# How do you find the length of the curve y=sqrt(x-x^2)?

Apr 26, 2016

Use algebra to get a length of $\frac{\pi}{2}$

#### Explanation:

$y = \sqrt{x - {x}^{2}}$ is equivalent to

${y}^{2} = x - {x}^{2}$ with the restriction $y \le 0$.

This is equivalent to ($y \ge 0$ on)

${x}^{2} - x + {y}^{2} = 0$.

This is the equation of a circle. Complete the square to get

${x}^{2} - x + \frac{1}{4} + {y}^{2} = \frac{1}{4}$, or, better yet

${\left(x - \frac{1}{2}\right)}^{2} + {y}^{2} = \frac{1}{4}$.

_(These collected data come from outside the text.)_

-- ==== Sys2Proof/Machine/Tick.lean ====
section
/-! DEFINITION. The tick sequencer: TICK and NOP (R160 to R167). -/

namespace Sys2Proof.Machine

/-- TC after a tick: (TC + 1) mod 100 (R34, R160). -/
def tickCount (s : State) : Nat := (s.tc.toNat + 1) % Config.tcMod

/-- The 5th-tick group: attenuation update, VU sample in VuMeter mode, render (R160, R161). -/
def fifthTick (s : State) : Result :=
  andThen (rvcUpdate false s) fun s1 =>
    andThen (if s1.ledMode = .vuMeter then vuSample s1 else .next s1) render

/-- TICK: TC first, then both debounces, then the 5th-tick group, then the battery sample of the 100th tick (R160 to R163). -/
def tickOp (s : State) : Result :=
  let n := tickCount s
  let s1 := debounce .sw1 (debounce .sw0 { s with tc := BitVec.ofNat 7 n })
  andThen (if n % Config.subDiv = 0 then fifthTick s1 else .next s1) fun s2 =>
    if n = 0 then batSample s2 else .next s2

/-- The meaning of TICK (R160). -/
def execTick (s : State) : Result := tickOp s

/-- The meaning of NOP: nothing (R165). -/
def execNop (s : State) : Result := .next s

end Sys2Proof.Machine
end

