/-! ### emit -/

@[simp] theorem emit_tc (es : List Event) : (emit es s).tc = s.tc := rfl
@[simp] theorem emit_sw0 (es : List Event) : (emit es s).sw0 = s.sw0 := rfl
@[simp] theorem emit_sw1 (es : List Event) : (emit es s).sw1 = s.sw1 := rfl
@[simp] theorem emit_ledMode (es : List Event) : (emit es s).ledMode = s.ledMode := rfl
@[simp] theorem emit_rvcMode (es : List Event) : (emit es s).rvcMode = s.rvcMode := rfl
@[simp] theorem emit_attPrev (es : List Event) : (emit es s).attPrev = s.attPrev := rfl
@[simp] theorem emit_attCur (es : List Event) : (emit es s).attCur = s.attCur := rfl
@[simp] theorem emit_vuState (es : List Event) : (emit es s).vuState = s.vuState := rfl
@[simp] theorem emit_vuWin (es : List Event) : (emit es s).vuWin = s.vuWin := rfl
@[simp] theorem emit_vuWp (es : List Event) : (emit es s).vuWp = s.vuWp := rfl
@[simp] theorem emit_batt (es : List Event) : (emit es s).batt = s.batt := rfl
@[simp] theorem emit_pulseLvl (es : List Event) : (emit es s).pulseLvl = s.pulseLvl := rfl
@[simp] theorem emit_pulseDir (es : List Event) : (emit es s).pulseDir = s.pulseDir := rfl
@[simp] theorem emit_ovrState (es : List Event) : (emit es s).ovrState = s.ovrState := rfl
@[simp] theorem emit_ovrCnt (es : List Event) : (emit es s).ovrCnt = s.ovrCnt := rfl
@[simp] theorem emit_ovrIdx (es : List Event) : (emit es s).ovrIdx = s.ovrIdx := rfl
@[simp] theorem emit_ovrN (es : List Event) : (emit es s).ovrN = s.ovrN := rfl
@[simp] theorem emit_pwm (es : List Event) : (emit es s).pwm = s.pwm := rfl
@[simp] theorem emit_attClk (es : List Event) : (emit es s).attClk = s.attClk := rfl
@[simp] theorem emit_attData (es : List Event) : (emit es s).attData = s.attData := rfl
@[simp] theorem emit_attLoad (es : List Event) : (emit es s).attLoad = s.attLoad := rfl
@[simp] theorem emit_prefCur (es : List Event) : (emit es s).prefCur = s.prefCur := rfl
@[simp] theorem emit_prefInit (es : List Event) : (emit es s).prefInit = s.prefInit := rfl
@[simp] theorem emit_prefEff (es : List Event) : (emit es s).prefEff = s.prefEff := rfl
@[simp] theorem emit_sector (es : List Event) : (emit es s).sector = s.sector := rfl
@[simp] theorem emit_device (es : List Event) : (emit es s).device = s.device := rfl
@[simp] theorem emit_resetPending (es : List Event) : (emit es s).resetPending = s.resetPending := rfl
@[simp] theorem emit_requests (es : List Event) : (emit es s).requests = s.requests := rfl
@[simp] theorem emit_inputs (es : List Event) : (emit es s).inputs = s.inputs := rfl
@[simp] theorem emit_trace (es : List Event) : (emit es s).trace = s.trace ++ es := rfl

With $y \ge 0$, this is the upper semicircle centered at $\left(\frac{1}{2} , 0\right)$ with radius $r = \frac{1}{2}$

The length of the upper semicircle is half the circumference.

$\frac{1}{2} C = \frac{1}{2} \left(2 \pi r\right) = \pi \cdot \frac{1}{2} = \frac{\pi}{2}$

Note
I also tried to do this using the integral, but it became too complicated for me to continue when there was a much cleaner solution available.